POLICE COMMISSION TREADS OLD GROUND
All I could do was to smile when I read the Malaysiakini report(17/5/2004) which reported the “The police commission wants a review to ensure that remand orders are only given in cases where there is sufficient evidence.”
Surely there are so many new areas that need to be addressed, for after all the Malaysian Human Rights Commission (SUHAKAM) had more than 2 years ago come out with a comprehensive report that dealt with remand procedures, which made very good recommendations. To date our Malaysian government has done little (or literally nothing about) about this Rights of Remand Prisoners Report’ dated December 2001.
But alas the Judiciary did respond, in early 2003, our present chairperson of the Police Commission, in his last days as Chief Justice introduced guidelines on the conduct of remand proceedings. There were flaws in these Practice Directions. A detainee’s access to a lawyer during these remand proceedings could be denied if the police was able to show that the access to a lawyer would interfere with police investigations. The Practice Directions also had another flaw, in that it seem to say that a person without a lawyer may end up being subjected to a ‘short’ remand order for him to get a lawyer, and this was wrong in law. "How can you be remanded on the basis that you need a lawyer?," Kuthubul Zaman Bukhari, the Chairperson of the Malaysian Bar asked in his statement, as reported in Malaysiakini(26/4/2003)
Khutubul also urged the judiciary to consider incorporating the recommendation of the Human Rights Commission’s recommendation in 2001 that a detainees be given a right access to a lawyer as soon after his arrest.
And now in May 2004, the police commission is again talking about the remand procedures.
The government and the legislature did not heed SUHAKAM’s report and recommendations then, and now, I wonder whether they would listen to the suggestions of the Police Commission now.
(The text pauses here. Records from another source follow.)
/-- The lookback frames of the record that has just been written, or lost, get its SEQ, or its gap's (R126). -/
def lbNamed (d : Dev) (n : Nat) : Dev :=
  let seq := (d.nextSeq n + 2 ^ 32 - 1) % 2 ^ 32
  { d with mic := { d.mic with lbSeqs := d.mic.lbSeqs.map fun e => (e.1, some (e.2.getD seq)) } }

/-- Microphone m's record is written. -/
def closeMic (d : Dev) (m : Nat) (r : MicRec) : Dev :=
  let d := (d.captureOk (micChan m) true
    { type := 2, tag := r.tag, count := r.samples.length, payload := d.micPayload r } r.samples.length).1
  if d.lbMics.head? == some m then d.lbNamed (micChan m) else d

/-- Every enabled microphone channel closes its record at a boundary (R119), which is a boundary of the gain loop. -/
def closeAudio (d : Dev) : Dev :=
  if d.mic.len = 0 then d
  else
    let d := d.mic.recs.foldl (fun d e => d.closeMic e.1 e.2) d
    let d := d.gainStep
    micWork { d with mic := { d.mic with recs := [], len := 0, peak := 0 } }

/-- One grid period of microphone m added to its record: its samples with gain, in the record's format, or zeros. A record in
service runs on while its channel is frozen; samples that would begin one then are lost (R41, R90). -/
def addSamples (ss : List Int) (m : Nat) (d : Dev) : Dev :=
  let x := d.mic
  if d.frozen (chanPage (micChan m)) && (Sparse.get (fun _ => {}) x.recs m).samples.isEmpty then
    (if ss.isEmpty then d else d.lose (micChan m) 6 ss.length)
  else
  let w := if x.active then 24 else 16
  let mute := x.settled && d.flag 0x03A 0x050 9
  let outs := ss.map fun s => gained w s d.micGain
  let fmt (v : Int) : Int := if x.active && !d.flag 0x03A 0x050 4 then toS16 v else v
  let r := Sparse.get (fun _ => {}) x.recs m
  let r := if r.samples.isEmpty then { r with tag := d.chanTag (micChan m), period := x.periods } else r
  let r := { r with samples := r.samples ++ outs.map fun o => if mute then 0 else fmt o.1, clip := r.clip || outs.any (·.2) }
  let peak := outs.foldl (fun a o => max a o.1.natAbs) x.peak
  { d with mic := { x with recs := Sparse.put (fun _ => {}) x.recs m r, peak := peak } }

/-! ## The filterbank (R123, R124) -/

def band (d : Dev) (k : Nat) : Band := Sparse.get (fun _ => {}) d.mic.bands k
def setBand (d : Dev) (k : Nat) (b : Band) : Dev :=
  { d with mic := { d.mic with bands := Sparse.put (fun _ => {}) d.mic.bands k b } }

/-- A coefficient of band k: `hi` picks the upper half of word j. -/
def coef (d : Dev) (k j : Nat) (hi : Bool) : Int :=
  let o := 0x800 + 32 * k + 4 * j
  signedOf 16 (if hi then d.field 0x03A o 31 16 else d.field 0x03A o 15 0)

/-- One sample through band k: its two sections and its envelope. -/
def bandStep (x : Int) (k : Nat) (d : Dev) : Dev :=
  let b := d.band k
  let sec (j : Nat) (s : Biquad) (x : Int) : Int × Biquad :=
    biquadStep (d.coef k j false) (d.coef k j true) (d.coef k (j + 1) false) (d.coef k (j + 1) true) (d.coef k (j + 2) false) s x
  let (y1, s1) := sec 0 b.s1 x
  let (y, s2) := sec 3 b.s2 y1
  let sh := max 1 (min 12 (d.field 0x03A 0x078 3 0))
  d.setBand k { b with s1 := s1, s2 := s2, env := b.env + (Int.ofNat y.natAbs - b.env) / 2 ^ sh }

/-- The end of a frame at band k (R123, R124). The log stage is exact to within 1 of L: how far it is off is left open. -/
def bandEnd (k : Nat) (d : Dev) : Dev :=
  let b := d.band k
  let exact := Nat.log2 ((b.env.toNat + 1) ^ 16)
  let (v, d) := d.fresh
  let l : Int := max 0 (min 255 (Int.ofNat exact + Int.ofNat (v % 3) - 1))
  let dist := l - b.last
  if dist.natAbs < max 1 (d.field 0x03A 0x078 14 8) then d
  else
    let v := max (-127) (min 127 dist)
    let d := (d.setBand k { b with last := b.last + v }).count 0x03A 0x07C
    d.fbEvent k (gradedWord 1 (0x7F * 256 + k) (d.reelSlice (d.field 0x03A 0x074 22 20) 7) v)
It is also sad that the Police Commission is not dealing with other more pressing concerns like death in custody and the deaths from police shoot-outs, rather than covering old ground, already covered by SUHAKAM. After all, in 2002, 237 persons died in custody in 2002, and 16 died in police custody. In 2003, 188 persons died in custody in 2003, and 7 died in police custody. In April 1999, Parliament was informed that in the past 10 years, 635 people had been shot dead by the police. This was about 1.2 per week. Of late, it has been said that it is has gone up to 1.3 per week. There is a pressing need for public inquests to be immediately carried out in all these cases of deaths, not just the deaths in custody. Related to this is also the right for the family of the deceased to have the right to demand a second post-mortem, if they are dissatisfied with the initial government doctor’s post-mortem.
I also hope that the Government will stop considering recommendations but put into practice these recommendations of the Police Commission, and most definitely those of SUHAKAM.
The new parliament began sitting today, and maybe will at least spend some time discussing and debating the reports and recommendations of SUHAKAM – for after all to-date none of SUHAKAM’s annual reports and other recommendations have been considered by our legislature.